Exercise details: Lines from the one containing "Dev.setMove_sound | apply Dev.goMode_sound" through the last line of the data below are to be returned exactly; leave out the rest.

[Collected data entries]

--- START ---

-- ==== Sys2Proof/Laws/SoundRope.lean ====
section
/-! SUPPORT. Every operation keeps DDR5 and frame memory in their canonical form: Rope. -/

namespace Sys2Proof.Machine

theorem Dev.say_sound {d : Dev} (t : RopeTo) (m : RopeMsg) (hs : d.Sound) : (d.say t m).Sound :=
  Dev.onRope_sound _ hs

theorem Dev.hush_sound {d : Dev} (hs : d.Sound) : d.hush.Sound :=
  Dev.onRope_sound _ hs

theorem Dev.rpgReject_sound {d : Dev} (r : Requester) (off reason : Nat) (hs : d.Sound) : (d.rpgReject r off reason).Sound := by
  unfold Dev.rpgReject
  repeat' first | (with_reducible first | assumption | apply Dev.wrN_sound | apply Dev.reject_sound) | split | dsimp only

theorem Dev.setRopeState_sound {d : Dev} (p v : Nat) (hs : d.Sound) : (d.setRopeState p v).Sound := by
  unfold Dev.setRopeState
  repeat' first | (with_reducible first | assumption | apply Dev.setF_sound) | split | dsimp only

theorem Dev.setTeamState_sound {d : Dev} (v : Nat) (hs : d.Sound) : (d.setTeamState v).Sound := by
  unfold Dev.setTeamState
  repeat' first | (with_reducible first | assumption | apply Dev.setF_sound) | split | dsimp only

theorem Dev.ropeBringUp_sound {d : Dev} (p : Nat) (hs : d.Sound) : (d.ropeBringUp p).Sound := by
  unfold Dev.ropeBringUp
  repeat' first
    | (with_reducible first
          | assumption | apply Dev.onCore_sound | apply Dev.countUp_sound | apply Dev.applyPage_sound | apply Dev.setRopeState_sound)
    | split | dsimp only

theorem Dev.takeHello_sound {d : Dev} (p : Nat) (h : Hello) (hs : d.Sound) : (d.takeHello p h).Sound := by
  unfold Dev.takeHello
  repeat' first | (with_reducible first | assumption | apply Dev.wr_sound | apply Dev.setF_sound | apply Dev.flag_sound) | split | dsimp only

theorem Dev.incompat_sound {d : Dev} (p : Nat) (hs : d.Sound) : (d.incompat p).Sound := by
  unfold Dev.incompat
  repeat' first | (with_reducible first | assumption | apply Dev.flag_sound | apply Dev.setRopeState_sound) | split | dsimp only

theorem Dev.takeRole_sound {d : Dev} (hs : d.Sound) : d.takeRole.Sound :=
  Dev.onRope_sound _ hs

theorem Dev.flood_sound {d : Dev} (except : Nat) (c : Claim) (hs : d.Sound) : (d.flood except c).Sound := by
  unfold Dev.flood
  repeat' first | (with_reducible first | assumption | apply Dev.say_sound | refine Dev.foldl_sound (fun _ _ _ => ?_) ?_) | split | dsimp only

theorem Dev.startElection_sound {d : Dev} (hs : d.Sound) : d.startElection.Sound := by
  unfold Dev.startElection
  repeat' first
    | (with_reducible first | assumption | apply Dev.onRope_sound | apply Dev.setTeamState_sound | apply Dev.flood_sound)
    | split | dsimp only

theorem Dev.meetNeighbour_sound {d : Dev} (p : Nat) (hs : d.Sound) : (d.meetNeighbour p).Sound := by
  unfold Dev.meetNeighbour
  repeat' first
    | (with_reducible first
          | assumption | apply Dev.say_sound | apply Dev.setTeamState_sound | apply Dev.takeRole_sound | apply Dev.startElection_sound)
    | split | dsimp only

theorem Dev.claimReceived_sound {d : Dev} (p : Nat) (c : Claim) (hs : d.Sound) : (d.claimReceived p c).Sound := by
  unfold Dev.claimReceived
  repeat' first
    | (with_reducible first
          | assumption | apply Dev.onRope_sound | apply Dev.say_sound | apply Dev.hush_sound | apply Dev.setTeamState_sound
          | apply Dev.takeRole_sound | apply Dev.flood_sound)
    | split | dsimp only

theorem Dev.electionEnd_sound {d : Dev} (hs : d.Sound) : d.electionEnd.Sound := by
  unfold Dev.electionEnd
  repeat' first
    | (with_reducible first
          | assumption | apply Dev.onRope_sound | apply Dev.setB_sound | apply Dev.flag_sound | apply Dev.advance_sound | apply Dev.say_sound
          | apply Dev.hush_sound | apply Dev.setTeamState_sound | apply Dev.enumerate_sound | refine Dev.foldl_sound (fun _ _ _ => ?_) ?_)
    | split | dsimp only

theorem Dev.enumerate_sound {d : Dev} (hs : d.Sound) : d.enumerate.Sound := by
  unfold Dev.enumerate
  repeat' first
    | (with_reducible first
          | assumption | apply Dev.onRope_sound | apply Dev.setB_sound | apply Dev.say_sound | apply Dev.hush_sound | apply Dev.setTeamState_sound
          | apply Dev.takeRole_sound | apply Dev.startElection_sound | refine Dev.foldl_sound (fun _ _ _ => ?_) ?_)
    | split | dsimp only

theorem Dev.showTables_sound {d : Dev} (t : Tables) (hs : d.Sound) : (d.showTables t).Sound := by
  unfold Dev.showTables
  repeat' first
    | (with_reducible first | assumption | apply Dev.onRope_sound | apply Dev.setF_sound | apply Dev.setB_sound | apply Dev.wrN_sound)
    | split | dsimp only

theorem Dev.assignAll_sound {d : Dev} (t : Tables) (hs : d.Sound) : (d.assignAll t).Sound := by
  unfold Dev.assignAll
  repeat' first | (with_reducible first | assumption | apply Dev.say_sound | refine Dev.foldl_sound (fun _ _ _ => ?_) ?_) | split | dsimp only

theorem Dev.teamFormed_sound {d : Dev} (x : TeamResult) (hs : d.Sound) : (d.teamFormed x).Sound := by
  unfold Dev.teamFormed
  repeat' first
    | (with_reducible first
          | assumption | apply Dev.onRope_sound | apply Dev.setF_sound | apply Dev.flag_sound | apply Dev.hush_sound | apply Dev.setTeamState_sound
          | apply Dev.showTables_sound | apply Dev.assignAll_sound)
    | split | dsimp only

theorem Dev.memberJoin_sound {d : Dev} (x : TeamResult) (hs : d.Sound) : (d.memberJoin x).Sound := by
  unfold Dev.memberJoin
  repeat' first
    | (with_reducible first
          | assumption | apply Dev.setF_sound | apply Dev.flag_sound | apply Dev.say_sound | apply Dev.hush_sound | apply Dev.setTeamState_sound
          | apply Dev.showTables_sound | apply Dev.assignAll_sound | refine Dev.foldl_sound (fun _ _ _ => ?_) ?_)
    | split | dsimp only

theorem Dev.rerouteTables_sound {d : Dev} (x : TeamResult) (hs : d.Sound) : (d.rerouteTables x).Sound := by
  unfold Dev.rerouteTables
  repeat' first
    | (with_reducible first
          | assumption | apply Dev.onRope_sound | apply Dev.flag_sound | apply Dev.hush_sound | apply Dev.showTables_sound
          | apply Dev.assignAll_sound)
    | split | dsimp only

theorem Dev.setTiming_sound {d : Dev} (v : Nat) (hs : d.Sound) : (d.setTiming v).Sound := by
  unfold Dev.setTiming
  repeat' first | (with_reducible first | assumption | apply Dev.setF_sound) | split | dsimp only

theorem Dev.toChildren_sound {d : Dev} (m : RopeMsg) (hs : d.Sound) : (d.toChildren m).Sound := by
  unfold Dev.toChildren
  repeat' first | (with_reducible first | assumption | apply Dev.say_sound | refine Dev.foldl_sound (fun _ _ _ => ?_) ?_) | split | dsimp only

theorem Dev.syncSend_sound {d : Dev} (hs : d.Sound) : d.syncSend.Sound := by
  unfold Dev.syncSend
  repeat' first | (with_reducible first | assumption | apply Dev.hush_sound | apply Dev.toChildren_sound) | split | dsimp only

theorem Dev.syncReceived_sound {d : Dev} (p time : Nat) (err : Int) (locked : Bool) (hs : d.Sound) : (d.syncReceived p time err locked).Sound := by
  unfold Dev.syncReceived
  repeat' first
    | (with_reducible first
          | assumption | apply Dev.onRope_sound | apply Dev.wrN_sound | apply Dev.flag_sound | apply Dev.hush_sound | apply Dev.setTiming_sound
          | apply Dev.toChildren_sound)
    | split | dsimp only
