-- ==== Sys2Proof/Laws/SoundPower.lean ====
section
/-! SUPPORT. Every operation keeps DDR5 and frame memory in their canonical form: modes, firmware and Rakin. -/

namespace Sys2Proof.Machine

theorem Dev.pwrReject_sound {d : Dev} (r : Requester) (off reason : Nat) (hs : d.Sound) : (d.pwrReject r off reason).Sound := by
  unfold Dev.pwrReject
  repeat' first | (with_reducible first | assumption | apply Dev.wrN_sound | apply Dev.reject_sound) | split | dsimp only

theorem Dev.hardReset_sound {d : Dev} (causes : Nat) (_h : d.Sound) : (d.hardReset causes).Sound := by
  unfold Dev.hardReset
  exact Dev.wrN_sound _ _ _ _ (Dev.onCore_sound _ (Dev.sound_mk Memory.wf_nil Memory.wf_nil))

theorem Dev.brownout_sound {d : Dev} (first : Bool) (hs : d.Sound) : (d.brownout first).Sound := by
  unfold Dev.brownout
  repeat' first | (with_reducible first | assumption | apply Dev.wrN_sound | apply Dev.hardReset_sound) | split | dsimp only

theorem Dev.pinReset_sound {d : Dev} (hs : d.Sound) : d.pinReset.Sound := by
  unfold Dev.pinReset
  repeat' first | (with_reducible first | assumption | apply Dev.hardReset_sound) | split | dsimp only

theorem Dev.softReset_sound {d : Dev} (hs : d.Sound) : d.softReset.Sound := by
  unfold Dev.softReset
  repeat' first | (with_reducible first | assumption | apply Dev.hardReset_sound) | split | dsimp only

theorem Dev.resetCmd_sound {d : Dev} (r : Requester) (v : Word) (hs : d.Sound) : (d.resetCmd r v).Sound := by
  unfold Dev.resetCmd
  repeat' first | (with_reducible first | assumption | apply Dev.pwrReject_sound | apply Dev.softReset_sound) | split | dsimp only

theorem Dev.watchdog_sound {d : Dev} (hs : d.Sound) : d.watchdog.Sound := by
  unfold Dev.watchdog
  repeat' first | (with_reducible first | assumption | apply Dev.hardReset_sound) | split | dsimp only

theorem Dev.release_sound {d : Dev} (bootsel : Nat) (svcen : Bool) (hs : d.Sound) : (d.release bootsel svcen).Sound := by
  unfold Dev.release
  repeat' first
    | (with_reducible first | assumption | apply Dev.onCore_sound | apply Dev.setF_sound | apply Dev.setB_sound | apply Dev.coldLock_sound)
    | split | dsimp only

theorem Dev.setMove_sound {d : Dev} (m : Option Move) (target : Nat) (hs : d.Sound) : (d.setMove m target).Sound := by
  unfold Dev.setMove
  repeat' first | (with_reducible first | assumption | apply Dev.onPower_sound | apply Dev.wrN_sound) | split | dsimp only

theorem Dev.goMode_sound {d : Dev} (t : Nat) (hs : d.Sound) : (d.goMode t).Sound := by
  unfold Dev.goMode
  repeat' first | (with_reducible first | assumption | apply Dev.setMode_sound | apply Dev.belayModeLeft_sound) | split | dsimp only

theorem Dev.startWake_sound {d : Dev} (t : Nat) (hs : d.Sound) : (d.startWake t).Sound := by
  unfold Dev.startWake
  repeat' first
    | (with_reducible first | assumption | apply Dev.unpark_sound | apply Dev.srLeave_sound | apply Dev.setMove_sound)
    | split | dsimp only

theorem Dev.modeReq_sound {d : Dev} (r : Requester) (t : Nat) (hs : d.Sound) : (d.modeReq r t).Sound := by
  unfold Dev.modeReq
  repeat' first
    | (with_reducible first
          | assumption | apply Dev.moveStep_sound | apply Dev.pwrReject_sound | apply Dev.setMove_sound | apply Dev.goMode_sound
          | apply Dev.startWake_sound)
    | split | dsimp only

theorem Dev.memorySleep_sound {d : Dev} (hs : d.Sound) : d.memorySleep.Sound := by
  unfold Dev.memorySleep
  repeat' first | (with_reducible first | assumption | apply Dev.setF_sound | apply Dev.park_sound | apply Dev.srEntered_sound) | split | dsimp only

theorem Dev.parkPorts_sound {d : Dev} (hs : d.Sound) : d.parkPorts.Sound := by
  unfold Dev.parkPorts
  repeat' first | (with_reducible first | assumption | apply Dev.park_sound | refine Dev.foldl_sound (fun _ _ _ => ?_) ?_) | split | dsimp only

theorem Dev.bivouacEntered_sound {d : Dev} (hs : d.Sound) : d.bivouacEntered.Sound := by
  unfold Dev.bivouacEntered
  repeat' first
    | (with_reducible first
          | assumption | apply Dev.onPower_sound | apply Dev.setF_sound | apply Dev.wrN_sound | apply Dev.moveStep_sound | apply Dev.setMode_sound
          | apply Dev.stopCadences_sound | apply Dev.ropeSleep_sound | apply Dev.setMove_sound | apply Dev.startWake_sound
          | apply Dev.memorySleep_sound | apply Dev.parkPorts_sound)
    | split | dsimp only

--- END ---

Exercise result:
          | assumption | apply Dev.moveStep_sound | apply Dev.pwrReject_sound | apply Dev.setMove_sound | apply Dev.goMode_sound
          | apply Dev.startWake_sound)
    | split | dsimp only

theorem Dev.memorySleep_sound {d : Dev} (hs : d.Sound) : d.memorySleep.Sound := by
  unfold Dev.memorySleep
  repeat' first | (with_reducible first | assumption | apply Dev.setF_sound | apply Dev.park_sound | apply Dev.srEntered_sound) | split | dsimp only

theorem Dev.parkPorts_sound {d : Dev} (hs : d.Sound) : d.parkPorts.Sound := by
  unfold Dev.parkPorts
  repeat' first | (with_reducible first | assumption | apply Dev.park_sound | refine Dev.foldl_sound (fun _ _ _ => ?_) ?_) | split | dsimp only

theorem Dev.bivouacEntered_sound {d : Dev} (hs : d.Sound) : d.bivouacEntered.Sound := by
  unfold Dev.bivouacEntered
  repeat' first
    | (with_reducible first
          | assumption | apply Dev.onPower_sound | apply Dev.setF_sound | apply Dev.wrN_sound | apply Dev.moveStep_sound | apply Dev.setMode_sound
          | apply Dev.stopCadences_sound | apply Dev.ropeSleep_sound | apply Dev.setMove_sound | apply Dev.startWake_sound
          | apply Dev.memorySleep_sound | apply Dev.parkPorts_sound)
    | split | dsimp only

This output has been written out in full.